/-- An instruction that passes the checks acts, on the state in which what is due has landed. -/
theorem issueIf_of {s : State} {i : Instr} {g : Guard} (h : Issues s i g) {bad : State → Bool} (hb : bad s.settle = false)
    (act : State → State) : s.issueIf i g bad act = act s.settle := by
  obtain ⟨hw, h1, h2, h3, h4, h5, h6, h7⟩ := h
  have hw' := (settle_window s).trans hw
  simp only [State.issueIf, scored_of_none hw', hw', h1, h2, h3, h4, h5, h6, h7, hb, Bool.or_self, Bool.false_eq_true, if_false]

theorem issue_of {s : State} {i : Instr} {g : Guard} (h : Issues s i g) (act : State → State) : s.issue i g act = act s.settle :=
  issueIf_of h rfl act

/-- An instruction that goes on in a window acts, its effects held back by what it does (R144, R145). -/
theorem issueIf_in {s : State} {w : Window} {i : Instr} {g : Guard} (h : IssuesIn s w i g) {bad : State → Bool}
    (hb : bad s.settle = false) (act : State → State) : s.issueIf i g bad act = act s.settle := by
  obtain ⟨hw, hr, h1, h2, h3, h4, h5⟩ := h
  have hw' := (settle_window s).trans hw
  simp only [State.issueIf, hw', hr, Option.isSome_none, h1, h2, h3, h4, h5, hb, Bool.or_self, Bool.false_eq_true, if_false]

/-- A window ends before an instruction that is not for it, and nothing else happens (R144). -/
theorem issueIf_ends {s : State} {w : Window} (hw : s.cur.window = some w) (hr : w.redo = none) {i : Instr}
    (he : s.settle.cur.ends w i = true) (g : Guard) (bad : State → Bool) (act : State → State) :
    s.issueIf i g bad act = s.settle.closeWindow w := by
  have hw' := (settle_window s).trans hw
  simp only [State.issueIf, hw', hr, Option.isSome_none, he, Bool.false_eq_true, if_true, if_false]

--------------------------------------------------

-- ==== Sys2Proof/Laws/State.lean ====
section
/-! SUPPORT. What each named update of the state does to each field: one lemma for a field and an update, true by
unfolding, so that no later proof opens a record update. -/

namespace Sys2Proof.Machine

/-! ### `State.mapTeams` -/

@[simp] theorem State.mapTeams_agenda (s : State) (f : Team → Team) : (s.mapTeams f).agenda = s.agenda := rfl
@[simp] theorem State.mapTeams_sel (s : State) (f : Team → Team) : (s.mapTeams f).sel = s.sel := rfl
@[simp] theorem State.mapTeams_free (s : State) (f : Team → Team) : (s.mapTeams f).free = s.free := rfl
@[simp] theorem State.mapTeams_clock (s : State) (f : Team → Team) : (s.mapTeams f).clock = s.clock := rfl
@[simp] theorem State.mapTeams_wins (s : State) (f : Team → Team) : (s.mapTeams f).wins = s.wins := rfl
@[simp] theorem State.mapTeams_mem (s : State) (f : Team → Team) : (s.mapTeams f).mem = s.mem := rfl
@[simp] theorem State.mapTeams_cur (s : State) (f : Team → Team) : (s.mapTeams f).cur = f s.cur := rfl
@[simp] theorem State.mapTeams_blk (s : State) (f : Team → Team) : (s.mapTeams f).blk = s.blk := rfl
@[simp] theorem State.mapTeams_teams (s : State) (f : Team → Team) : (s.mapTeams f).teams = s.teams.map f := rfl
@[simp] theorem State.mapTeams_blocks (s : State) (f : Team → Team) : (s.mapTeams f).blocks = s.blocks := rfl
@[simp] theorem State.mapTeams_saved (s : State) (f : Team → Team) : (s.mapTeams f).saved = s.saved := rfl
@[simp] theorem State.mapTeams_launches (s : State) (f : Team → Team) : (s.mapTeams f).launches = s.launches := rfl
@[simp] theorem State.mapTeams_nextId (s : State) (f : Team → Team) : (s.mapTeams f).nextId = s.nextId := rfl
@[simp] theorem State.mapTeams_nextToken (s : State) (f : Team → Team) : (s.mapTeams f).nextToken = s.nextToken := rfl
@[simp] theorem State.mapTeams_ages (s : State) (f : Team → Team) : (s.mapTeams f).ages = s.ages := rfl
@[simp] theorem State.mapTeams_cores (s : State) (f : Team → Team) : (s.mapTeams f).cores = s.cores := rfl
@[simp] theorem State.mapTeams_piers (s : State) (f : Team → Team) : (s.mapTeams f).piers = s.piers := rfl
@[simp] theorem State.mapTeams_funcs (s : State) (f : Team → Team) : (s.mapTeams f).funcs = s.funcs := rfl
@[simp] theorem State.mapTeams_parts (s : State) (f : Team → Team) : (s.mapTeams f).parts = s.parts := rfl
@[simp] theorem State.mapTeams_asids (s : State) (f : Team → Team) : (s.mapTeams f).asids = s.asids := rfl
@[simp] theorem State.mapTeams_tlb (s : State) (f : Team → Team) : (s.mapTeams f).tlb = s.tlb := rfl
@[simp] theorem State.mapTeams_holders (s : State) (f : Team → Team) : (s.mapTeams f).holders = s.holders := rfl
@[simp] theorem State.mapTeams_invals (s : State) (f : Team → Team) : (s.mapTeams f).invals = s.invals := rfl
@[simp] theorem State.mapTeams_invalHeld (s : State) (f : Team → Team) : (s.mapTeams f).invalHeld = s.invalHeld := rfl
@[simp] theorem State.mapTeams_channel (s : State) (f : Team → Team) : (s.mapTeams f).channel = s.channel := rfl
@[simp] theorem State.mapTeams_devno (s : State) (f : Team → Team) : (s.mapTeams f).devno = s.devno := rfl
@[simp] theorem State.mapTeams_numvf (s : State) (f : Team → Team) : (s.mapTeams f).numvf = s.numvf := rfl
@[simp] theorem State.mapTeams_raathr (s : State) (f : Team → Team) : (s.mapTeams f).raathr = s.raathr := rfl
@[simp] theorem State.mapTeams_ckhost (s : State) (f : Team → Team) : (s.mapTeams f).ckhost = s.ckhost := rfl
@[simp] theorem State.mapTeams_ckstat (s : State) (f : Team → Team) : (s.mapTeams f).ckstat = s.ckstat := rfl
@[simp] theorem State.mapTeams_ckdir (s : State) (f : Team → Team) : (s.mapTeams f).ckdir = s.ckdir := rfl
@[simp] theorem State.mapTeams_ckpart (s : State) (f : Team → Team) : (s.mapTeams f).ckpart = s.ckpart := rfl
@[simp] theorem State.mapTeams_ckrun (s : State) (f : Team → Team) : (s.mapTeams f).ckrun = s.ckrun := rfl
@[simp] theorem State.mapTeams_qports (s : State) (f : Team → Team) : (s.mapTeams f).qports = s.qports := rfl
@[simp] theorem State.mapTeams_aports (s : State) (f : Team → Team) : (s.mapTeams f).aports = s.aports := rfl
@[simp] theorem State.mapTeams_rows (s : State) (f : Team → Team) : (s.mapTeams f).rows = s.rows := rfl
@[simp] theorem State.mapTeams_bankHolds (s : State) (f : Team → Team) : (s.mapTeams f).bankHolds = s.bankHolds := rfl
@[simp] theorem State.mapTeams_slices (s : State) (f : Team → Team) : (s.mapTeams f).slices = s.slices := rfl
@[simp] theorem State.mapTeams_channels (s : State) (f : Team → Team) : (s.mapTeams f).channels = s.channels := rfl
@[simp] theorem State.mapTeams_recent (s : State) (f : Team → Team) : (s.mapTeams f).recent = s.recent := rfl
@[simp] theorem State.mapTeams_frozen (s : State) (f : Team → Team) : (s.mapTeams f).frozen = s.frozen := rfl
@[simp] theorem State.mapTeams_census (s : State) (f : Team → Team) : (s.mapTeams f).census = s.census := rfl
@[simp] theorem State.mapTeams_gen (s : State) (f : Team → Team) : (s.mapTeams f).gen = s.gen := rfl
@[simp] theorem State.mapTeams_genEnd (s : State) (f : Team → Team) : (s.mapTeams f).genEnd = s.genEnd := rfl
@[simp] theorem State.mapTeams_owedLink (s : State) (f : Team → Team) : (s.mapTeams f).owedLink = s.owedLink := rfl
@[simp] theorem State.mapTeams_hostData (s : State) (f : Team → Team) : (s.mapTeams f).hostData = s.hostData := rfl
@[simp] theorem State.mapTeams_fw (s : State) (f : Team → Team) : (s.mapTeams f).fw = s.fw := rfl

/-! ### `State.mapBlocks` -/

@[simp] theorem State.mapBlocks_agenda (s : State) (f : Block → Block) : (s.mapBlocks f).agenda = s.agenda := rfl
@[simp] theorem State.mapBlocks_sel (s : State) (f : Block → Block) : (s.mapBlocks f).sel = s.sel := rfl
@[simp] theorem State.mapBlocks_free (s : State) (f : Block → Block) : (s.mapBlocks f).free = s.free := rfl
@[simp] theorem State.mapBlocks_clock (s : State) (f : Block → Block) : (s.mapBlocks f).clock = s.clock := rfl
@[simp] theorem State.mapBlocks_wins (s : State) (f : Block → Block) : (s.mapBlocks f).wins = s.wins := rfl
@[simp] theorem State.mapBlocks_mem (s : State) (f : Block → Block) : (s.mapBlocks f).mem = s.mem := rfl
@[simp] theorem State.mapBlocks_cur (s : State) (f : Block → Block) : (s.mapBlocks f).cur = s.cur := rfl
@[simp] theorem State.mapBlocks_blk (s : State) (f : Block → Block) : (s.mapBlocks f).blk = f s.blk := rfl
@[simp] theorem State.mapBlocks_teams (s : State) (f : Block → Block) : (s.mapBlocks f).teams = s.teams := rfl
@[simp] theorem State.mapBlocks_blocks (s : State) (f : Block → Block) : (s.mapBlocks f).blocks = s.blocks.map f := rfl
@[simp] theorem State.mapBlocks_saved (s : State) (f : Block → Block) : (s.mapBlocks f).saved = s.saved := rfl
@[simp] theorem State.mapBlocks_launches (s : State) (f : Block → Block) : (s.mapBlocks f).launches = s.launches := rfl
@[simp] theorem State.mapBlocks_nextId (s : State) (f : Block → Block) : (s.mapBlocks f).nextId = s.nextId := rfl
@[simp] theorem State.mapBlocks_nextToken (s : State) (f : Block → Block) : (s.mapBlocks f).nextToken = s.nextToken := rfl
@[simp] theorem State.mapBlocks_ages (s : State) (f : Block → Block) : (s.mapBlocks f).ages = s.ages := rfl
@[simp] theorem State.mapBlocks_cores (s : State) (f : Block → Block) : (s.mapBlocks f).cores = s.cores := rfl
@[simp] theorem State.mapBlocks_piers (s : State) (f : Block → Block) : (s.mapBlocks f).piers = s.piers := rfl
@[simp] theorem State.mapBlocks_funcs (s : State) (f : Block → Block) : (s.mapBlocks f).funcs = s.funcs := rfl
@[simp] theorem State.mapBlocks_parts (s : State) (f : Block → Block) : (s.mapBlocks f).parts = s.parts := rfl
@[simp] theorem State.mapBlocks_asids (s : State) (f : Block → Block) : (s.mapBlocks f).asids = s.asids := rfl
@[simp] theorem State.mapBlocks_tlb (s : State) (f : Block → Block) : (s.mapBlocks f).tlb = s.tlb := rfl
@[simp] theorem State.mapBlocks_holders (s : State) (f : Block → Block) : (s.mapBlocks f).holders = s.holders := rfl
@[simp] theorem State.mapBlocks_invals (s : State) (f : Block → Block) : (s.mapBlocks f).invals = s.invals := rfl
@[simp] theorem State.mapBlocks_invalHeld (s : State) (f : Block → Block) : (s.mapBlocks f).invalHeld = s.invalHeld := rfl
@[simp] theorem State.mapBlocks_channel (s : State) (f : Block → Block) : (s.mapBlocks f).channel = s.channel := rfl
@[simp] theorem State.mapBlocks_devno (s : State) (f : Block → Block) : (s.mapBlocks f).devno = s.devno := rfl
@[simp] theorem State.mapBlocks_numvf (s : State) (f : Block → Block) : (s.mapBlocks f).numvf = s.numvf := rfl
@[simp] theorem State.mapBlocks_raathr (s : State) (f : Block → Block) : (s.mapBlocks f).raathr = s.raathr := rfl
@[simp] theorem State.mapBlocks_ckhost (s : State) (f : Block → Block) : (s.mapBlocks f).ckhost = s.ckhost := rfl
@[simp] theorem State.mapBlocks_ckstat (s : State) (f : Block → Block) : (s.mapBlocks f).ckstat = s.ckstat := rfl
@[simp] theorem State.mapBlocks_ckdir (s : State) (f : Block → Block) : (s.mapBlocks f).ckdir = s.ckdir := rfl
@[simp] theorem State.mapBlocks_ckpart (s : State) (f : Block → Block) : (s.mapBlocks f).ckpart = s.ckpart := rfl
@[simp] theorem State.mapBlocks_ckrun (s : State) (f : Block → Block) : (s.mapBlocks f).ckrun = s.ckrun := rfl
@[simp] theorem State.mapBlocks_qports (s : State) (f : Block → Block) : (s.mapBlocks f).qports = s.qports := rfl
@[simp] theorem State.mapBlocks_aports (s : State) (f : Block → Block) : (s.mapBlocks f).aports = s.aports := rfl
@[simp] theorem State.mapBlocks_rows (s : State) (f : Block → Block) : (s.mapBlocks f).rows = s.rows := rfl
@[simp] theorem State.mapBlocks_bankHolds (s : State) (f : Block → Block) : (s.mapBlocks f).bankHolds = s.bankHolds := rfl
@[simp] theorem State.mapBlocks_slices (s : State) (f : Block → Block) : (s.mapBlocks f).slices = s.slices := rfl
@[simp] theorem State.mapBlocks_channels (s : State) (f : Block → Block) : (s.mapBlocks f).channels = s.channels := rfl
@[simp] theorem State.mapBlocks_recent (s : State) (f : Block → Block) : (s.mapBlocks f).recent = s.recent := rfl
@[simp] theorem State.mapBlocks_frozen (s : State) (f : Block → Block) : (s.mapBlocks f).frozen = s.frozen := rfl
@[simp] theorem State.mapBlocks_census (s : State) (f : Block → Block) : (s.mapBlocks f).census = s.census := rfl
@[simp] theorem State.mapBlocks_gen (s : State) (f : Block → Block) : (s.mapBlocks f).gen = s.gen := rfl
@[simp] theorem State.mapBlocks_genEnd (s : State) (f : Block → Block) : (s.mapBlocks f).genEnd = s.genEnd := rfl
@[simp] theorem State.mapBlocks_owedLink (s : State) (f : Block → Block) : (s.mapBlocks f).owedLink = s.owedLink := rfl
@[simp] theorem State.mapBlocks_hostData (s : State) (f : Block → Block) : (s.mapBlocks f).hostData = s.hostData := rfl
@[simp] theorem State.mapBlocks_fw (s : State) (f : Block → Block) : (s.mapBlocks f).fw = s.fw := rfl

--------------------------------------------------

Task to carry out> Line count for the string "raathr": please say how many lines in the entries above contain it, with no other words.

Exercise solution> 2